# Any Issues With Chain Link Fence?



## ztgbrawler3 (Jul 2, 2018)

Hi there, I'm getting ready to build an outdoor habitat for my pair of adult Redfoots. In order to make it predator proof, I was going to use chain link fence on the tops and sides. 

I was wondering if anyone has had any issues with Torts injuring themselves on chain link fencing, specifically the vinyl coated type? With my design, they would have access to the base of it. I can't imagine it would be tasty, but green vinyl might look plant-like.

Thanks!


----------



## wellington (Jul 2, 2018)

I have chain link but then a wood privacy fence behind it. This way they can't look out too want out. The problems I worry about is when rabbits/skunks/whatever has either dug a hole under it or bent it in. The torts could get a head or leg caught. Just keep an eye out for that and repair or block.


----------



## Tom (Jul 2, 2018)

Yes. Chain link is a problem. Tortoises need a visual barrier all around the bottom of their enclosures. You can use the chain link, but run 12" strips of plywood, or something similar all around the bottom.


----------



## ALDABRAMAN (Jul 2, 2018)

ztgbrawler3 said:


> chain link fence



~ We use chain link as a outer fencing and a wooden wall for the inner.

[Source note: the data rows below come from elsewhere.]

/-- RESETN is high in a held reset: the load begins, or the hold waits for the supply. -/
theorem State.release_held (s : State) (mv : Nat) (h : s.mu.phase = .held) : s.release mv =
    if s.pins.staysBrown mv then { s with pins := ⟨true, mv, true⟩ }
    else { s with pins := ⟨true, mv, false⟩, mu := { s.mu with phase := .loading, loadLeftMs := 60 } } := by
  rw [release, endHold_held _ (by exact h)]
  cases hb : s.pins.staysBrown mv <;> simp [supplyLine, hb]

/-- The supply moves in a held reset: the load begins where RESETN is high and the supply suffices. -/
theorem State.supplyAt_held (s : State) (mv : Nat) (h : s.mu.phase = .held) : s.supplyAt mv =
    if s.pins.resetn = true ∧ s.pins.staysBrown mv = false then
      { s with pins := ⟨true, mv, false⟩, mu := { s.mu with phase := .loading, loadLeftMs := 60 } }
    else { s with pins := ⟨s.pins.resetn, mv, s.pins.staysBrown mv⟩ } := by
  have off : (s.supplyLine mv).running = false := by simp [running, supplyLine, h]
  rw [supplyAt, if_neg (by simp [off]), endHold_held _ (by exact h)]
  cases hb : s.pins.staysBrown mv <;> cases hr : s.pins.resetn <;> simp [supplyLine, hb, hr]

/-- The state that an event's effect begins from. -/
def State.numbered (s : State) : State := { s with eventNo := s.eventNo + 1 }

/-- An event whose effect is known, and leaves no notice raised. -/
theorem State.event_eq (s : State) {f : State → State} {t : State} (h : f s.numbered = t) (hr : t.raised = []) :
    s.event f = t.looked := by
  subst h
  exact s.event_quiet f hr

/-- Settles O5: in a held reset each of the three events sets the supply and may end the hold. -/
theorem releaseBeginsTheLoad : Obligations.ReleaseBeginsTheLoad := by
  intro s mv
  have stays : s.pins.staysBrown mv = decide (mv < if s.pins.brownOut then 4400 else 4200) := s.pins.staysBrown_eq mv
  refine ⟨fun h => congrArg Host.Outcome.next (if_neg h), fun hr h => ?_⟩
  have release := s.numbered.release_held mv h
  have supply := s.numbered.supplyAt_held mv h
  refine ⟨fun hm => ?_, fun hm => ?_, fun hb i hi => ?_⟩
  · have above : ¬ s.pins.staysBrown mv = true := by simpa [stays] using hm
    exact congrArg Host.Outcome.next ((if_pos h).trans (s.event_eq (release.trans (if_neg above)) hr))
  · have below : s.pins.staysBrown mv = true := by simpa [stays] using hm
    exact congrArg Host.Outcome.next ((if_pos h).trans (s.event_eq (release.trans (if_pos below)) hr))
  · have event : exec i s = .next (s.event fun u => u.supplyAt mv) := by
      have high : ¬ mv < brownOutMv := Nat.not_lt.mpr hb
      rcases hi with rfl | rfl
      · exact congrArg Host.Outcome.next (s.event_congr (if_neg high))
      · exact congrArg Host.Outcome.next (s.event_congr (if_neg high))
    rw [event]
    refine ⟨fun hn hm => ?_, fun hw => ?_⟩
    · have begins : s.pins.resetn = true ∧ s.pins.staysBrown mv = false := ⟨hn, by simpa [stays] using hm⟩
      exact congrArg Host.Outcome.next (s.event_eq (supply.trans (if_pos begins)) hr)
    · have waits : ¬ (s.pins.resetn = true ∧ s.pins.staysBrown mv = false) := fun ⟨hn, hs⟩ => by
        rcases hw with hw | hw
        · simp [hw] at hn
        · simp [stays, hw] at hs
      rw [← stays]
      exact congrArg Host.Outcome.next (s.event_eq (supply.trans (if_neg waits)) hr)

/-! ### Power reset (R20, R33, R48, R70, R96, R114, R115, R144, R155, R160) -/

/-- The part after a power reset, with the pins as given: every port is detached, so that its transmitter's look finds
nothing. -/
def State.resetWith (s : State) (k : Pins) : State := State.looked { s.powerReset with pins := k }

theorem State.resetWith_input (s : State) (k : Pins) (d : Inp) :
    (s.resetWith k).input d = ⟨(s.input d).high, .disabled, none⟩ := tab_nth_make _ d

theorem State.resetWith_port (s : State) (k : Pins) (p : Port) :
    (s.resetWith k).port p = .fresh (s.port p).present presentMs false := by
  have fresh : State.port { s.powerReset with pins := k } p = .fresh (s.port p).present presentMs false :=
    perPort_nth_map _ _ p
  rw [resetWith, port_looked, fresh, PortState.look_detached _ rfl]

/-- Every block takes its power reset value, from whatever state. -/
theorem State.resetWith_atPowerReset (s : State) (k : Pins) : AtPowerReset (s.resetWith k) := by
  refine ⟨⟨rfl, rfl, rfl⟩, fun d => ?_, fun p => perPort_nth_all _ p, rfl, fun a => tab_nth_all _ a,
    fun c => tab_nth_all _ c, fun x => ?_, fun g => tab_nth_all _ g, fun c => tab_nth_all _ c, fun c => tab_nth_all _ c,
    fun a => tab_nth_all _ a, fun a => tab_nth_all _ a, fun p => perPort_nth_all _ p, ⟨rfl, rfl, rfl, rfl, rfl⟩,
    ⟨rfl, rfl, rfl⟩, fun p => ?_, rfl⟩
  · rw [resetWith_input]
    exact ⟨rfl, rfl⟩
  · have free : (s.resetWith k).sec x = ⟨.free, 0, []⟩ := tab_nth_all _ x
    simp [secHolder, free]
  · rw [resetWith_port]
    rfl

/-- An abandoned write tears the store (R33). -/
theorem MapUnit.storeAfterReset_eq (m : MapUnit) :
    m.storeAfterReset = if m.phase = .committing then .torn else m.store := by
  cases h : m.phase <;> simp [storeAfterReset, h]

/-- What a power reset leaves: the lines, the waiting commands and, but for a commit in flight, the store. -/
theorem State.resetWith_kept (s : State) (k : Pins) :
    (s.resetWith k).mu.store = (if s.mu.phase = .committing then .torn else s.mu.store)
      ∧ (∀ d, ((s.resetWith k).input d).high = (s.input d).high)
      ∧ (∀ p, ((s.resetWith k).port p).present = (s.port p).present) ∧ (s.resetWith k).pending = s.pending :=
  ⟨s.mu.storeAfterReset_eq, fun d => by rw [resetWith_input], fun p => by rw [resetWith_port]; rfl, rfl⟩

/-- Settles O4: both forms are the power reset of every block, with pins of their own. -/
theorem powerResetAndBrownOutResetEveryBlock : Obligations.PowerResetAndBrownOutResetEveryBlock := by
  intro s
  refine ⟨⟨s.numbered.resetWith { s.pins with resetn := false }, ?_, s.numbered.resetWith_atPowerReset _, rfl,
    s.numbered.resetWith_kept _⟩, fun mv => ⟨fun hm => ⟨s.numbered.resetWith { s.pins with
      supplyMv := mv, brownOut := true }, ?_, s.numbered.resetWith_atPowerReset _, rfl, s.numbered.resetWith_kept _⟩,
    fun hm => ?_⟩⟩
  · exact congrArg Host.Outcome.next (s.event_quiet State.resetLow rfl)
  · exact congrArg Host.Outcome.next ((if_pos hm).trans (s.event_quiet (fun u => u.enterBrownOut mv) rfl))
  · exact congrArg Host.Outcome.next (if_neg (Nat.not_lt.mpr hm))

end Sys2Proof.Machine
end

section
/-!
SUPPORT. How the notices of an event join the queues where none carries a convoy (R158).
-/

~ This video shows our set up.


----------



## ascott (Jul 2, 2018)

ztgbrawler3 said:


> Hi there, I'm getting ready to build an outdoor habitat for my pair of adult Redfoots. In order to make it predator proof, I was going to use chain link fence on the tops and sides.
> 
> I was wondering if anyone has had any issues with Torts injuring themselves on chain link fencing, specifically the vinyl coated type? With my design, they would have access to the base of it. I can't imagine it would be tasty, but green vinyl might look plant-like.
> 
> Thanks!



I have chain link and/or horse fencing around each and every outdoor yard for the CDTs here and I have see through fencing in the Redfoot day pens....have had ZERO problems...but each of the yards/pens is plenty large enough for each to walk about....each tort has its own personality and so if you are going to use a see through fence just be sure to place them out in the enclosures when you are able to be home a couple of days to keep an eye on how each does....


----------



## ztgbrawler3 (Jul 3, 2018)

Thanks for the replies guys! I guess I should have specified, I will have a visual barrier i the form of retaining wall blocks on the outside of the pen, which should also help prevent predation. I will probably bury some hardware cloth in a trench around it as well to prevent digging by the neighborhood raccoons and cats.


----------



## Maro2Bear (Jul 3, 2018)

ztgbrawler3 said:


> Thanks for the replies guys! I guess I should have specified, I will have a visual barrier i the form of retaining wall blocks on the outside of the pen, which should also help prevent predation. I will probably bury some hardware cloth in a trench around it as well to prevent digging by the neighborhood raccoons and cats.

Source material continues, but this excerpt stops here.